REVIEW NUMBER: 2019/MC015768
APPLICANT: Ms Sears
OTHER PARTIES: Child Support Registrar
Mr Alston
TRIBUNAL:Member P Noonan
DECISION DATE: 10 September 2019
DECISION:
The Tribunal sets aside the decision under review and, in substitution, decides that:
·From 1 January 2018 until 31 December 2018 the annual rate of child support payable by Mr Alston is varied by increasing it by $5,046.
·From 1 January 2019 until 31 December 2019 the annual rate of child support payable by Mr Alston is varied by increasing it by $5,940.
·From 1 January 2020, until a terminating event occurs with respect to the eldest child of the assessment, the annual rate of child support payable by Mr Alston is varied by an annual increase of 8% with respect to the varied amount from the previous calendar year.
CATCHWORDS
CHILD SUPPORT – departure determination – costs of education – manner expected by both parents – cost of maintaining the children are significantly affected – decision under review set aside and substituted
Names used in all published decisions are pseudonyms. Any references appearing in square brackets indicate that information has been removed from this decision and replaced with generic information so as not to identify involved individuals as required by subsections 16(2AB)-16(2AC) of the Child Support (Registration and Collection) Act 1988.
REASONS FOR DECISION
BACKGROUND
Ms Sears and Mr Alston are the parents of two children who constitute the children of this child support assessment.
The Child Support (Assessment) Act 1989 (“the Act”) provides for an administrative assessment of the child support payable.

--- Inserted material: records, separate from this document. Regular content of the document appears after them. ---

-- ==== Sys2Proof/Machine/State.lean ====
section
/-! DEFINITION. The state of the block (R20): every piece of it that the spec names, as plain data, and
its value right after reset (R301). -/

namespace Sys2Proof.Machine

/-- What stops the machine: nothing, so the type has no constructor. "The block never stops": no command,
state or input halts it (R296). -/
inductive Fault where
deriving DecidableEq, Repr

/-- Why a step has no meaning. -/
inductive Refusal where
  /-- Raised by an arm of `exec` whose instruction has no meaning yet; safe. -/
  | notModelled (mnemonic : String)
  /-- Raised by next_seq() when SEQ = 2^64 - 1: "the model refuses a next_seq() when SEQ = 2^64 − 1"
  (I4, R34). Safe (log 1). -/
  | seqWrap
deriving DecidableEq, Repr

/-- The Parameter Snapshot: one 18-bit register per id in 0x00..0x1F (R26, R27). -/
structure Snapshot where
  ampAttack : BitVec 18
  ampDecay : BitVec 18
  ampSustain : BitVec 18
  ampRelease : BitVec 18
  fltAttack : BitVec 18
  fltDecay : BitVec 18
  fltSustain : BitVec 18
  fltRelease : BitVec 18
  filterCutoff : BitVec 18
  filterResonance : BitVec 18
  filterMode : BitVec 18
  lfoFreq : BitVec 18
  lfoAmount : BitVec 18
  fenvEnable : BitVec 18
  fenvAmount : BitVec 18
  osc0Waveform : BitVec 18
  osc1Waveform : BitVec 18
  osc0Enable : BitVec 18
  osc1Enable : BitVec 18
deriving DecidableEq, Repr

/-- The staging registers stg[id]: the snapshot's ids and the three configuration ids (R26). -/
structure Staging where
  snap : Snapshot
  sampleRate : BitVec 18
  maxBlock : BitVec 18
  numChannels : BitVec 18
deriving DecidableEq, Repr

/-- The derived parameter values of R29, recomputed at every commit. -/
structure Derived where
  /-- LFO_INC (R181). -/
  lfoInc : Word
  /-- LFO_DEPTH, a Q24 level (R192). -/
  lfoDepth : Nat
  /-- FENV_AMT, a Q24 level (R192). -/
  fenvAmt : Nat
  /-- FCMAX, in Hz (R193). -/
  fcmax : Nat
  /-- FQ, the Q30 quality factor (R195). -/
  fq : Nat
  /-- FK, the Q30 damping (R195). -/
  fk : Nat
deriving DecidableEq, Repr

/-- An envelope unit's stage (R32, R150). -/
inductive Stage where
  | idle | attack | decay | sustain | release
deriving DecidableEq, Repr

/-- An envelope unit (R32). -/
structure Env where
  stage : Stage
  level : BitVec 25
  start : BitVec 25
  target : BitVec 25
  k : BitVec 20
  n : BitVec 20
  na : BitVec 20
  nd : BitVec 20
  nr : BitVec 20
  sus : BitVec 25
deriving DecidableEq, Repr

/-- One filter section: two signed 32-bit Q24 words (R33). -/
structure FilterSection where
  ic1 : Word
  ic2 : Word
deriving DecidableEq, Repr

/-- A voice's lifecycle state (R30, R31). -/
inductive Life where
  | idle | active | releasing
deriving DecidableEq, Repr

/-- A voice slot (R30). -/
structure Voice where
  state : Life
  note : BitVec 7
  vel : BitVec 7
  gain : BitVec 25
  inc : Word
  phase : Word
  rng0 : Word
  rng1 : Word
  aenv : Env
  fenv : Env
  f0 : FilterSection
  f1 : FilterSection
  trigSeq : BitVec 64
  freeSeq : BitVec 64
deriving DecidableEq, Repr

/-- A note event waiting in EVQ: the fields of its command word (R36, R85 to R87; log 8). -/
inductive Event where
  | noteOn (note vel : BitVec 7)
  | noteOff (hard : Bool) (note vel : BitVec 7)
  | allNotesOff (hard : Bool)
deriving DecidableEq, Repr

/-- OUTBUF's contents: bytes by their offset in the window, in one canonical form (R37; log 9). -/
abbrev Memory := List Host.Cell

/-- What an unlisted byte of OUTBUF reads as: its reset value (R37, R301). -/
def Memory.unlisted : Byte := 0#8

/-- The canonical form: offsets strictly rising, and no entry that reads as an unlisted byte does. -/
abbrev Memory.wf (m : Memory) : Prop :=
  (m.map Prod.fst).Pairwise (· < ·) ∧ ∀ c ∈ m, c.2 ≠ Memory.unlisted

/-- One host bus access: its address and its width in bytes, and the data of a write (R60, R63). -/
inductive Access where
  | read (addr size : Nat)
  | write (addr size : Nat) (data : Word)
deriving DecidableEq, Repr

/-- What moves next: the model's own way to hold the order of the agents as data (I3; log 2). -/
inductive Turn where
  /-- The command processor runs one command step. -/
  | command
  /-- The oldest word leaves CMDQ and begins executing; its effect comes with the next `command`
  (R23, R305; log 3). -/
  | issue
  /-- The host performs a bus access. -/
  | access (a : Access)
  /-- The reset input is asserted and released (R300; log 14). -/
  | reset
deriving DecidableEq, Repr

/-- The block's answer to a host access (R63, R65). -/
inductive Response where
  | data (w : Word)
  | written
  /-- R287: the host sees a bus error and the block's state is unchanged (log 5). -/
  | busError
deriving DecidableEq, Repr

/-- The state of the block (R20), and two fields of the model's own: `schedule` and `response`. -/
structure State where
  /-- STATUS, its sticky bits; BUSY is computed (R22). -/
  status : Word
  /-- CTRL (R24). -/
  ctrl : Word
  /-- BLOCK_COUNT (R25). -/
  blockCount : Word
  /-- LAST_ILLEGAL (R25, R281). -/
  lastIllegal : Word
  /-- CMDQ, oldest first (R23). -/
  cmdq : List Word
  /-- The command that has left CMDQ and whose effect has not happened yet (R23, R305; log 3). -/
  executing : Option Word
  /-- stg[] (R26). -/
  stg : Staging
  /-- act[] (R27). -/
  act : Snapshot
  /-- FS (R28). -/
  fs : BitVec 18
  /-- MAXBLK (R28). -/
  maxblk : BitVec 18
  /-- NCH (R28). -/
  nch : BitVec 18
  /-- The derived values (R29). -/
  derived : Derived
  /-- V[0] .. V[9] (R30). -/
  voices : Vector Voice Config.numVoices
  /-- SEQ (R34). -/
  seq : BitVec 64
  /-- LFO.phase (R35). -/
  lfoPhase : Word
  /-- EVQ, oldest first (R36). -/
  evq : List Event
  /-- OUTBUF (R37). -/
  outbuf : Memory
  /-- MODEL'S OWN: the turns to come, oldest first; when it is empty the command processor moves
  (log 2). -/
  schedule : List Turn
  /-- MODEL'S OWN: the answer to the host's last access in the window (log 7). -/
  response : Option Response
deriving DecidableEq, Repr

/-- The reset values of the parameter registers 0x00..0x1F (R26, R301). -/
def Snapshot.reset : Snapshot where
  ampAttack := 100
  ampDecay := 200
  ampSustain := 700
  ampRelease := 300
  fltAttack := 100
  fltDecay := 200
  fltSustain := 700
  fltRelease := 300
  filterCutoff := 20000
  filterResonance := 0
  filterMode := 0
  lfoFreq := 100
  lfoAmount := 0
  fenvEnable := 0
  fenvAmount := 0
  osc0Waveform := 0
  osc1Waveform := 0
  osc0Enable := 1
  osc1Enable := 0

/-- The reset values of stg[] (R26, R301). -/
def Staging.reset : Staging where
  snap := Snapshot.reset
  sampleRate := 48000
  maxBlock := 512
  numChannels := 2

/-- The derived values after reset (R301). -/
def Derived.reset : Derived where
  lfoInc := 89478
  lfoDepth := 0
  fenvAmt := 0
  fcmax := 20000
  fq := 759250125
  fk := 1518500249

/-- An envelope unit after reset (R32, R301). -/
def Env.reset : Env where
  stage := .idle
  level := 0
  start := 0
  target := 0
  k := 0
  n := 1
  na := 4800
  nd := 9600
  nr := 14400
  sus := 11744051

/-- A voice after reset, with its two noise seeds (R30, R301). -/
def Voice.reset (seed0 seed1 : Word) : Voice where
  state := .idle
  note := 0
  vel := 0
  gain := 0
  inc := 0
  phase := 0
  rng0 := seed0
  rng1 := seed1
  aenv := Env.reset
  fenv := Env.reset
  f0 := ⟨0, 0⟩
  f1 := ⟨0, 0⟩
  trigSeq := 0
  freeSeq := 0

/-- The ten voices after reset: seed(v, i) = 0x6D2B79F5 xor (2v + i) (R301). -/
def Voice.resetAll : Vector Voice Config.numVoices :=
  #v[Voice.reset 0x6D2B79F5 0x6D2B79F4, Voice.reset 0x6D2B79F7 0x6D2B79F6,
     Voice.reset 0x6D2B79F1 0x6D2B79F0, Voice.reset 0x6D2B79F3 0x6D2B79F2,
     Voice.reset 0x6D2B79FD 0x6D2B79FC, Voice.reset 0x6D2B79FF 0x6D2B79FE,
     Voice.reset 0x6D2B79F9 0x6D2B79F8, Voice.reset 0x6D2B79FB 0x6D2B79FA,
     Voice.reset 0x6D2B79E5 0x6D2B79E4, Voice.reset 0x6D2B79E7 0x6D2B79E6]

/-- The state right after reset (R301); the model's own fields `schedule` and `response` are empty
(DESIGN CHOICE, log 2 and log 7). -/
def State.reset : State where
  status := 0
  ctrl := 0
  blockCount := 0
  lastIllegal := 0
  cmdq := []
  executing := none
  stg := Staging.reset
  act := Snapshot.reset
  fs := 48000
  maxblk := 512
  nch := 2
  derived := Derived.reset
  voices := Voice.resetAll
  seq := 0
  lfoPhase := 0
  evq := []
  outbuf := []
  schedule := []
  response := none

end Sys2Proof.Machine
end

It uses a formula, which contains variables such as the parents’ adjusted taxable incomes and their percentages of care of the children. The Act also provides for a departure from the administrative assessment in certain circumstances.

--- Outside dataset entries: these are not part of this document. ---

/-- A host access turn reaches the block exactly when its address lies in the 0x4000 bytes at BASE (R60);
an access elsewhere uses up its turn and changes nothing, the last answer included (log 6). -/
def Obligations.AccessTurnReachesWindow : Prop :=
  ∀ (s : State) (r : List Turn) (size : Nat) (v : Word),
    (∀ off < 0x4000,
      (s.schedule = .access (.read (Config.base + off) size) :: r →
        step s = .next (State.hostRead off size { s with schedule := r })) ∧
      (s.schedule = .access (.write (Config.base + off) size v) :: r →
        step s = .next (State.hostWrite off size v { s with schedule := r }))) ∧
    ∀ addr, addr < Config.base ∨ Config.base + 0x4000 ≤ addr →
      (s.schedule = .access (.read addr size) :: r → step s = .next { s with schedule := r }) ∧
      (s.schedule = .access (.write addr size v) :: r → step s = .next { s with schedule := r })

/-! ### Steps and reset -/

/-- A step runs the decoded command: the executing word, or else the oldest word of CMDQ, is removed and
its command executed, when the command processor moves next; a word placed by withFetchWord is the next one
executed (R99, R23; the turns and the placing are the model's, log 2, log 3 and log 15). -/
def Obligations.StepRunsDecodedCommand : Prop :=
  (∀ (s : State) (r : List Turn) (w : Word) (i : Instr),
    (s.schedule = .command :: r ∨ s.schedule = [] ∧ r = []) → decode w = .ok i →
    (∀ q, s.executing = none → s.cmdq = w :: q → step s = exec i { s with cmdq := q, schedule := r }) ∧
    (s.executing = some w → step s = exec i { s with executing := none, schedule := r })) ∧
  ∀ (s : State) (nbits n : Nat) (i : Instr), decode (BitVec.ofNat 32 (n % 2 ^ nbits)) = .ok i →
    step (s.withFetchWord nbits n) = exec i { s with executing := none, cmdq := s.cmdq.tail }

/-- An illegal word at the head is discarded and recorded, and a step with nothing to execute keeps all
state (R99, R281, R295); an issue turn moves the head to the executing slot without changing CMDQ_LEVEL
(R23, R305; the turns are the model's, log 2 to log 4). -/
def Obligations.StepOtherTurns : Prop :=
  ∀ (s : State) (r : List Turn),
    (∀ w q e, (s.schedule = .command :: r ∨ s.schedule = [] ∧ r = []) → decode w = .error e →
      s.executing = none → s.cmdq = w :: q →
      step s = .next { s with
        cmdq := q, schedule := r, status := s.status ||| 0x4#32, lastIllegal := w }) ∧
    ((s.schedule = .command :: r ∨ s.schedule = [] ∧ r = []) → s.busy = false →
      step s = .next { s with schedule := r }) ∧
    (∀ w q, s.schedule = .issue :: r → s.executing = none → s.cmdq = w :: q →
      step s = .next { s with cmdq := q, executing := some w, schedule := r } ∧
      State.cmdqLevel { s with cmdq := q, executing := some w, schedule := r } = s.cmdqLevel)

/-- R296: no command, state or host input stops the block: a turn of the host, in the window or outside it,
an issue and a reset complete from every state, a command and a step from every state with room for its
stamps. (The one stop is SEQ at the end of its range, log 1.) -/
def Obligations.BlockNeverStops : Prop :=
  (∀ (i : Instr) (s : State), s.SeqRoom (stampsNeeded s) → ∃ t, exec i s = .next t) ∧
  (∀ (i : Instr) (s : State), (∃ t, exec i s = .next t) ∨
    exec i s = .refused .seqWrap ∧ ¬ s.SeqRoom (stampsNeeded s)) ∧
  (∀ s : State, s.SeqRoom (stampsNeeded s) → ∃ t, step s = .next t) ∧
  (∀ s : State, (∃ t, step s = .next t) ∨ step s = .refused .seqWrap ∧ ¬ s.SeqRoom (stampsNeeded s)) ∧
  ∀ (s : State) (x : Turn) (r : List Turn), s.schedule = x :: r → x ≠ .command → ∃ t, step s = .next t

/-- R300: the state after reset is the state after a PREPARE from the reset values, and a reset turn leads
to it from any state, with what the host has seen and will do kept (log 14). -/
def Obligations.ResetIsPrepareAtDefaults : Prop :=
  exec .prepare State.reset = .next State.reset ∧
  ∀ (s : State) (r : List Turn), s.schedule = .reset :: r →
    step s = .next { State.reset with schedule := r, response := s.response }

/-- R301: the reset value of every piece of state, and what the host reads there. -/
def Obligations.ResetValues : Prop :=
  State.reset.readReg 0x000 = 0x4D530007#32 ∧
  (∀ off ∈ [0x004, 0x008, 0x010, 0x014, 0x018, 0x01C, 0x020, 0x024, 0x028, 0x02C],
    State.reset.readReg off = 0) ∧
  State.reset.cmdq = [] ∧ State.reset.executing = none ∧ State.reset.evq = [] ∧
  State.reset.seq = 0 ∧ State.reset.lfoPhase = 0 ∧ State.reset.irq = false ∧
  (ParamId.all.map fun p => (State.reset.stg.get p).toNat) =
    [100, 200, 700, 300, 100, 200, 700, 300, 20000, 0, 0, 100, 0, 0, 0, 0, 0, 1, 0, 48000, 512, 2] ∧
  State.reset.act = State.reset.stg.snap ∧
  State.reset.fs = 48000 ∧ State.reset.maxblk = 512 ∧ State.reset.nch = 2 ∧
  State.reset.derived = ⟨89478, 0, 0, 20000, 759250125, 1518500249⟩ ∧
  (∀ v : Fin Config.numVoices, ∀ e : Env, e = ⟨.idle, 0, 0, 0, 0, 1, 4800, 9600, 14400, 11744051⟩ →
    State.reset.voice v =
      { state := .idle, note := 0, vel := 0, gain := 0, inc := 0, phase := 0
        rng0 := 0x6D2B79F5#32 ^^^ BitVec.ofNat 32 (2 * v.val)
        rng1 := 0x6D2B79F5#32 ^^^ BitVec.ofNat 32 (2 * v.val + 1)
        aenv := e, fenv := e, f0 := ⟨0, 0⟩, f1 := ⟨0, 0⟩, trigSeq := 0, freeSeq := 0 }) ∧
  (∀ v : Fin Config.numVoices, ∀ k < 8, State.reset.readReg (0x400 + 0x20 * v.val + 4 * k) = 0) ∧
  ∀ c < 2, ∀ j < 1024, State.reset.outWord c j = 0

/-! ### What every step keeps -/

/-- The invariants below hold right after reset. -/
def Obligations.ResetMeetsEveryInvariant : Prop :=
  State.reset.outbuf.wf ∧ State.reset.ParamsLegal ∧ State.reset.ReservedZero ∧ State.reset.QueuesBounded ∧
  State.reset.DerivedCurrent ∧ State.reset.OneActivePerNote ∧ State.reset.NoiseNonZero ∧
  State.reset.EnvelopesInRange ∧ State.reset.LifeMatches ∧ State.reset.StampsOrdered ∧
  State.reset.OutputBounded

/-- Every step keeps OUTBUF's list in its canonical form (the model's own form, log 9). -/
def Obligations.StepKeepsCanonicalOutbuf : Prop :=
  ∀ s t : State, s.outbuf.wf → step s = .next t → t.outbuf.wf

/-- Every step keeps every parameter and configuration register in its legal range (R26 to R28). -/
def Obligations.StepKeepsParamsLegal : Prop :=
  ∀ s t : State, s.ParamsLegal → step s = .next t → t.ParamsLegal

/-- Every step keeps CMDQ and EVQ within their depths and the reserved bits of STATUS and CTRL at 0 (R22 to
R24, R36). -/
def Obligations.StepKeepsQueuesAndReservedBits : Prop :=
  ∀ s t : State, s.QueuesBounded ∧ s.ReservedZero → step s = .next t → t.QueuesBounded ∧ t.ReservedZero

/-- Every step keeps the derived values, those in the envelope units too, equal to their formulas on act[]
and FS (R29). -/
def Obligations.StepKeepsDerivedCurrent : Prop :=
  ∀ s t : State, s.DerivedCurrent → step s = .next t → t.DerivedCurrent

/-- Every step keeps at most one voice ACTIVE with any note number (R247). -/
def Obligations.StepKeepsOneActivePerNote : Prop :=
  ∀ s t : State, s.OneActivePerNote → step s = .next t → t.OneActivePerNote

/-- Every step keeps every noise generator away from 0 (R30, R137). -/
def Obligations.StepKeepsNoiseNonZero : Prop :=
  ∀ s t : State, s.NoiseNonZero → step s = .next t → t.NoiseNonZero

/-- Every step keeps every envelope unit in its ranges: the level in 0..ONE and on its segment (R32, R164). -/
def Obligations.StepKeepsEnvelopesInRange : Prop :=
  ∀ s t : State, s.ParamsLegal ∧ s.EnvelopesInRange → step s = .next t →
    t.ParamsLegal ∧ t.EnvelopesInRange

/-- Every step keeps each voice's state in agreement with its amplitude envelope (R31, R222, R257). -/
def Obligations.StepKeepsLifeMatches : Prop :=
  ∀ s t : State, s.LifeMatches → step s = .next t → t.LifeMatches

/-- Every step keeps every stamp at most SEQ and the sounding voices' trig_seq distinct (R34, R243). -/
def Obligations.StepKeepsStampsOrdered : Prop :=
  ∀ s t : State, s.StampsOrdered → step s = .next t → t.StampsOrdered

/-- Every step keeps every OUTBUF word strictly between -ONE and ONE (R262). -/
def Obligations.StepKeepsOutputBounded : Prop :=
  ∀ s t : State, s.ParamsLegal ∧ s.OutputBounded → step s = .next t → t.ParamsLegal ∧ t.OutputBounded

end Statements
end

A child support case was first registered with the Department of Human Services (the Department) on 8 December 2005 and child support is registered for collection by the Department. Care of the children is registered as being 281 nights per year to Ms Sears and 84 nights per year to Mr Alston.
On 8 August 2018 Ms Sears applied for a departure from the assessment of child support payable at that time. The applicable assessment at that time was:
· For the period 1 August 2018 to 27 August 2018 Mr Alston is assessed to pay an annual rate of child support of $8,206. This assessment is calculated using a 2017–18 deemed income of $69,881 for Mr Alston and a 2017–18 taxable income of $nil for Ms Sears.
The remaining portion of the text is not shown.